In 1937, the great Mongol warrior Chinggis Khan (CHEEN-gihs kahn) lost his soul, some seven centuries after his death. According to Mongol tradition, a warrior’s soul was contained in his spirit banner, consisting of strands of hair from his best horses attached to a spear. For many centuries, Chinggis Khan’s spirit banner had been housed in a Buddhist monastery in central Mongolia, where lamas (religious teachers) had tended it.1 But in the 1930s, Mongolia, then under communist control and heavily dominated by Stalin’s Soviet Union, launched a brutal anti-religious campaign that destroyed many monasteries and executed some 2,000 monks. In the confusion that ensued, Chinggis Khan’s spirit banner, and thus his soul, disappeared.
By the end of the twentieth century, as communism faded away, the memory of Chinggis Khan, if not his spirit banner, made a remarkable comeback in the land of his birth. Vodka, cigarettes, a chocolate bar, two brands of beer, the country’s best rock band, and the central square of the capital city all bore his name, while his picture appeared on Mongolia’s stamps and money. Rural young people on horseback sang songs in his honor, and their counterparts in urban Internet cafés constructed Web sites to celebrate his achievements. The country organized elaborate celebrations in 2006 to mark the 800th anniversary of his founding of the Mongol Empire.
What has been the role in world history of pastoral peoples in general and the Mongols in particular?
ALL OF THIS IS A REMINDER OF THE ENORMOUS AND SURPRISING role that the Mongols played in the Eurasian world of the thirteenth and fourteenth centuries and of the continuing echoes of that long-vanished empire.
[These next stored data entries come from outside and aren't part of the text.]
@[simp] theorem State.withPulse_clock (s : State) (x : PulseCounter) : (s.withPulse x).clock = s.clock := rfl
@[simp] theorem State.withPulse_cfg (s : State) (x : PulseCounter) : (s.withPulse x).cfg = s.cfg := rfl
@[simp] theorem State.withPulse_pulse (s : State) (x : PulseCounter) : (s.withPulse x).pulse = x := rfl
@[simp] theorem State.withPulse_sensor (s : State) (x : PulseCounter) : (s.withPulse x).sensor = s.sensor := rfl
@[simp] theorem State.withPulse_conv (s : State) (x : PulseCounter) : (s.withPulse x).conv = s.conv := rfl
@[simp] theorem State.withPulse_tally (s : State) (x : PulseCounter) : (s.withPulse x).tally = s.tally := rfl
@[simp] theorem State.withPulse_peers (s : State) (x : PulseCounter) : (s.withPulse x).peers = s.peers := rfl
@[simp] theorem State.withPulse_dose (s : State) (x : PulseCounter) : (s.withPulse x).dose = s.dose := rfl
@[simp] theorem State.withPulse_pump (s : State) (x : PulseCounter) : (s.withPulse x).pump = s.pump := rfl
@[simp] theorem State.withPulse_filter (s : State) (x : PulseCounter) : (s.withPulse x).filter = s.filter := rfl
@[simp] theorem State.withPulse_store (s : State) (x : PulseCounter) : (s.withPulse x).store = s.store := rfl
@[simp] theorem State.withPulse_port (s : State) (x : PulseCounter) : (s.withPulse x).port = s.port := rfl
@[simp] theorem State.withPulse_alarm (s : State) (x : PulseCounter) : (s.withPulse x).alarm = s.alarm := rfl
@[simp] theorem State.withPulse_pending (s : State) (x : PulseCounter) : (s.withPulse x).pending = s.pending := rfl
@[simp] theorem State.withPulse_choices (s : State) (x : PulseCounter) : (s.withPulse x).choices = s.choices := rfl
@[simp] theorem State.withPulse_nodeStraps (s : State) (x : PulseCounter) : (s.withPulse x).nodeStraps = s.nodeStraps := rfl
@[simp] theorem State.withPulse_addressOffset (s : State) (x : PulseCounter) : (s.withPulse x).addressOffset = s.addressOffset := rfl
@[simp] theorem State.withPulse_withPulse (s : State) (x y : PulseCounter) : (s.withPulse x).withPulse y = s.withPulse y := rfl
@[simp] theorem State.withPulse_self (s : State) : s.withPulse s.pulse = s := rfl

@[simp] theorem State.withSensor_clock (s : State) (x : SensorBus) : (s.withSensor x).clock = s.clock := rfl
@[simp] theorem State.withSensor_cfg (s : State) (x : SensorBus) : (s.withSensor x).cfg = s.cfg := rfl
@[simp] theorem State.withSensor_pulse (s : State) (x : SensorBus) : (s.withSensor x).pulse = s.pulse := rfl
@[simp] theorem State.withSensor_sensor (s : State) (x : SensorBus) : (s.withSensor x).sensor = x := rfl
@[simp] theorem State.withSensor_conv (s : State) (x : SensorBus) : (s.withSensor x).conv = s.conv := rfl
@[simp] theorem State.withSensor_tally (s : State) (x : SensorBus) : (s.withSensor x).tally = s.tally := rfl
@[simp] theorem State.withSensor_peers (s : State) (x : SensorBus) : (s.withSensor x).peers = s.peers := rfl
@[simp] theorem State.withSensor_dose (s : State) (x : SensorBus) : (s.withSensor x).dose = s.dose := rfl
@[simp] theorem State.withSensor_pump (s : State) (x : SensorBus) : (s.withSensor x).pump = s.pump := rfl
@[simp] theorem State.withSensor_filter (s : State) (x : SensorBus) : (s.withSensor x).filter = s.filter := rfl
@[simp] theorem State.withSensor_store (s : State) (x : SensorBus) : (s.withSensor x).store = s.store := rfl
@[simp] theorem State.withSensor_port (s : State) (x : SensorBus) : (s.withSensor x).port = s.port := rfl
@[simp] theorem State.withSensor_alarm (s : State) (x : SensorBus) : (s.withSensor x).alarm = s.alarm := rfl
@[simp] theorem State.withSensor_pending (s : State) (x : SensorBus) : (s.withSensor x).pending = s.pending := rfl
@[simp] theorem State.withSensor_choices (s : State) (x : SensorBus) : (s.withSensor x).choices = s.choices := rfl
@[simp] theorem State.withSensor_nodeStraps (s : State) (x : SensorBus) : (s.withSensor x).nodeStraps = s.nodeStraps := rfl
@[simp] theorem State.withSensor_addressOffset (s : State) (x : SensorBus) : (s.withSensor x).addressOffset = s.addressOffset := rfl
@[simp] theorem State.withSensor_withSensor (s : State) (x y : SensorBus) : (s.withSensor x).withSensor y = s.withSensor y := rfl
@[simp] theorem State.withSensor_self (s : State) : s.withSensor s.sensor = s := rfl

@[simp] theorem State.withConv_clock (s : State) (x : ConversionUnit) : (s.withConv x).clock = s.clock := rfl
@[simp] theorem State.withConv_cfg (s : State) (x : ConversionUnit) : (s.withConv x).cfg = s.cfg := rfl
@[simp] theorem State.withConv_pulse (s : State) (x : ConversionUnit) : (s.withConv x).pulse = s.pulse := rfl
@[simp] theorem State.withConv_sensor (s : State) (x : ConversionUnit) : (s.withConv x).sensor = s.sensor := rfl
@[simp] theorem State.withConv_conv (s : State) (x : ConversionUnit) : (s.withConv x).conv = x := rfl
@[simp] theorem State.withConv_tally (s : State) (x : ConversionUnit) : (s.withConv x).tally = s.tally := rfl
@[simp] theorem State.withConv_peers (s : State) (x : ConversionUnit) : (s.withConv x).peers = s.peers := rfl
@[simp] theorem State.withConv_dose (s : State) (x : ConversionUnit) : (s.withConv x).dose = s.dose := rfl
@[simp] theorem State.withConv_pump (s : State) (x : ConversionUnit) : (s.withConv x).pump = s.pump := rfl
@[simp] theorem State.withConv_filter (s : State) (x : ConversionUnit) : (s.withConv x).filter = s.filter := rfl
@[simp] theorem State.withConv_store (s : State) (x : ConversionUnit) : (s.withConv x).store = s.store := rfl
@[simp] theorem State.withConv_port (s : State) (x : ConversionUnit) : (s.withConv x).port = s.port := rfl
@[simp] theorem State.withConv_alarm (s : State) (x : ConversionUnit) : (s.withConv x).alarm = s.alarm := rfl
@[simp] theorem State.withConv_pending (s : State) (x : ConversionUnit) : (s.withConv x).pending = s.pending := rfl
@[simp] theorem State.withConv_choices (s : State) (x : ConversionUnit) : (s.withConv x).choices = s.choices := rfl
@[simp] theorem State.withConv_nodeStraps (s : State) (x : ConversionUnit) : (s.withConv x).nodeStraps = s.nodeStraps := rfl
@[simp] theorem State.withConv_addressOffset (s : State) (x : ConversionUnit) : (s.withConv x).addressOffset = s.addressOffset := rfl
@[simp] theorem State.withConv_withConv (s : State) (x y : ConversionUnit) : (s.withConv x).withConv y = s.withConv y := rfl
@[simp] theorem State.withConv_self (s : State) : s.withConv s.conv = s := rfl
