/-! ## START -/

@[simp] theorem takeConfiguration_frame (s : State) :
    (takeConfiguration s).clock = s.clock ∧ (takeConfiguration s).nodeStraps = s.nodeStraps ∧
      (takeConfiguration s).addressOffset = s.addressOffset ∧ (takeConfiguration s).pulse = s.pulse ∧
      (takeConfiguration s).sensor = s.sensor ∧ (takeConfiguration s).conv = s.conv ∧
      (takeConfiguration s).tally = s.tally ∧ (takeConfiguration s).peers = s.peers ∧
      (takeConfiguration s).dose = s.dose ∧ (takeConfiguration s).pump = s.pump ∧
      (takeConfiguration s).filter = s.filter ∧ (takeConfiguration s).store = s.store ∧
      (takeConfiguration s).pending = s.pending ∧ (takeConfiguration s).choices = s.choices := by
  unfold takeConfiguration
  simp

@[simp] theorem takeConfiguration_reads (s : State) :
    (takeConfiguration s).nodeNumber = s.nodeNumber := by
  simp [State.nodeNumber]

@[simp] theorem startMeasurement_frame (s : State) :
    (startMeasurement s).clock = s.clock ∧ (startMeasurement s).nodeStraps = s.nodeStraps ∧
      (startMeasurement s).addressOffset = s.addressOffset ∧ (startMeasurement s).cfg = s.cfg ∧
      (startMeasurement s).sensor = s.sensor ∧ (startMeasurement s).tally = s.tally ∧
      (startMeasurement s).peers = s.peers ∧ (startMeasurement s).dose = s.dose ∧
      (startMeasurement s).pump = s.pump ∧ (startMeasurement s).filter = s.filter ∧
      (startMeasurement s).store = s.store ∧ (startMeasurement s).port = s.port ∧
      (startMeasurement s).alarm = s.alarm ∧ (startMeasurement s).pending = s.pending ∧
      (startMeasurement s).choices = s.choices := by
  unfold startMeasurement
  simp

@[simp] theorem startMeasurement_reads (s : State) :
    (∀ z, (startMeasurement s).isTrue z = s.isTrue z) ∧
      (∀ z, (startMeasurement s).isLatched z = s.isLatched z) ∧
      (startMeasurement s).nodeNumber = s.nodeNumber ∧
      (startMeasurement s).advertised = s.advertised := by
  simp [State.isTrue, State.isLatched, State.nodeNumber, State.advertised]

@[simp] theorem startSharing_frame (s : State) :
    (startSharing s).clock = s.clock ∧ (startSharing s).nodeStraps = s.nodeStraps ∧
      (startSharing s).addressOffset = s.addressOffset ∧ (startSharing s).cfg = s.cfg ∧
      (startSharing s).pulse = s.pulse ∧ (startSharing s).sensor = s.sensor ∧ (startSharing s).conv = s.conv ∧
      (startSharing s).dose = s.dose ∧ (startSharing s).pump = s.pump ∧ (startSharing s).filter = s.filter ∧
      (startSharing s).port = s.port ∧ (startSharing s).pending = s.pending ∧ (startSharing s).choices = s.choices := by
  unfold startSharing
  simp

@[simp] theorem startSharing_reads (s : State) :
    (startSharing s).nodeNumber = s.nodeNumber ∧
      (startSharing s).advertised = s.advertised := by
  simp [State.nodeNumber, State.advertised]

@[simp] theorem startPump_frame (s : State) :
    (startPump s).clock = s.clock ∧ (startPump s).nodeStraps = s.nodeStraps ∧
      (startPump s).addressOffset = s.addressOffset ∧ (startPump s).cfg = s.cfg ∧ (startPump s).pulse = s.pulse ∧
      (startPump s).sensor = s.sensor ∧ (startPump s).conv = s.conv ∧ (startPump s).tally = s.tally ∧
      (startPump s).peers = s.peers ∧ (startPump s).dose = s.dose ∧ (startPump s).filter = s.filter ∧
      (startPump s).port = s.port ∧ (startPump s).pending = s.pending ∧ (startPump s).choices = s.choices := by
  unfold startPump
  simp

@[simp] theorem startPump_reads (s : State) :
    (startPump s).nodeNumber = s.nodeNumber := by
  simp [State.nodeNumber]

@[simp] theorem startFilter_frame (s : State) :
    (startFilter s).clock = s.clock ∧ (startFilter s).nodeStraps = s.nodeStraps ∧
      (startFilter s).addressOffset = s.addressOffset ∧ (startFilter s).cfg = s.cfg ∧
      (startFilter s).pulse = s.pulse ∧ (startFilter s).sensor = s.sensor ∧ (startFilter s).conv = s.conv ∧
      (startFilter s).tally = s.tally ∧ (startFilter s).peers = s.peers ∧ (startFilter s).dose = s.dose ∧
      (startFilter s).pump = s.pump ∧ (startFilter s).store = s.store ∧ (startFilter s).port = s.port ∧
      (startFilter s).alarm = s.alarm ∧ (startFilter s).pending = s.pending ∧ (startFilter s).choices = s.choices := by
  unfold startFilter
  simp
More generally, the story of the Mongols serves as a useful corrective to the almost exclusive focus that historians often devote to agricultural peoples and their civilizations, for the Mongols, and many other such peoples, were pastoral nomads who disdained farming while centering their economic lives around their herds of animals. Normally they did not construct elaborate cities, enduring empires, or monumental works of art, architecture, and written literature. Nonetheless, they left an indelible mark on the historical development of the entire Afro-Eurasian hemisphere, and particularly on the agricultural civilizations with which they so often interacted.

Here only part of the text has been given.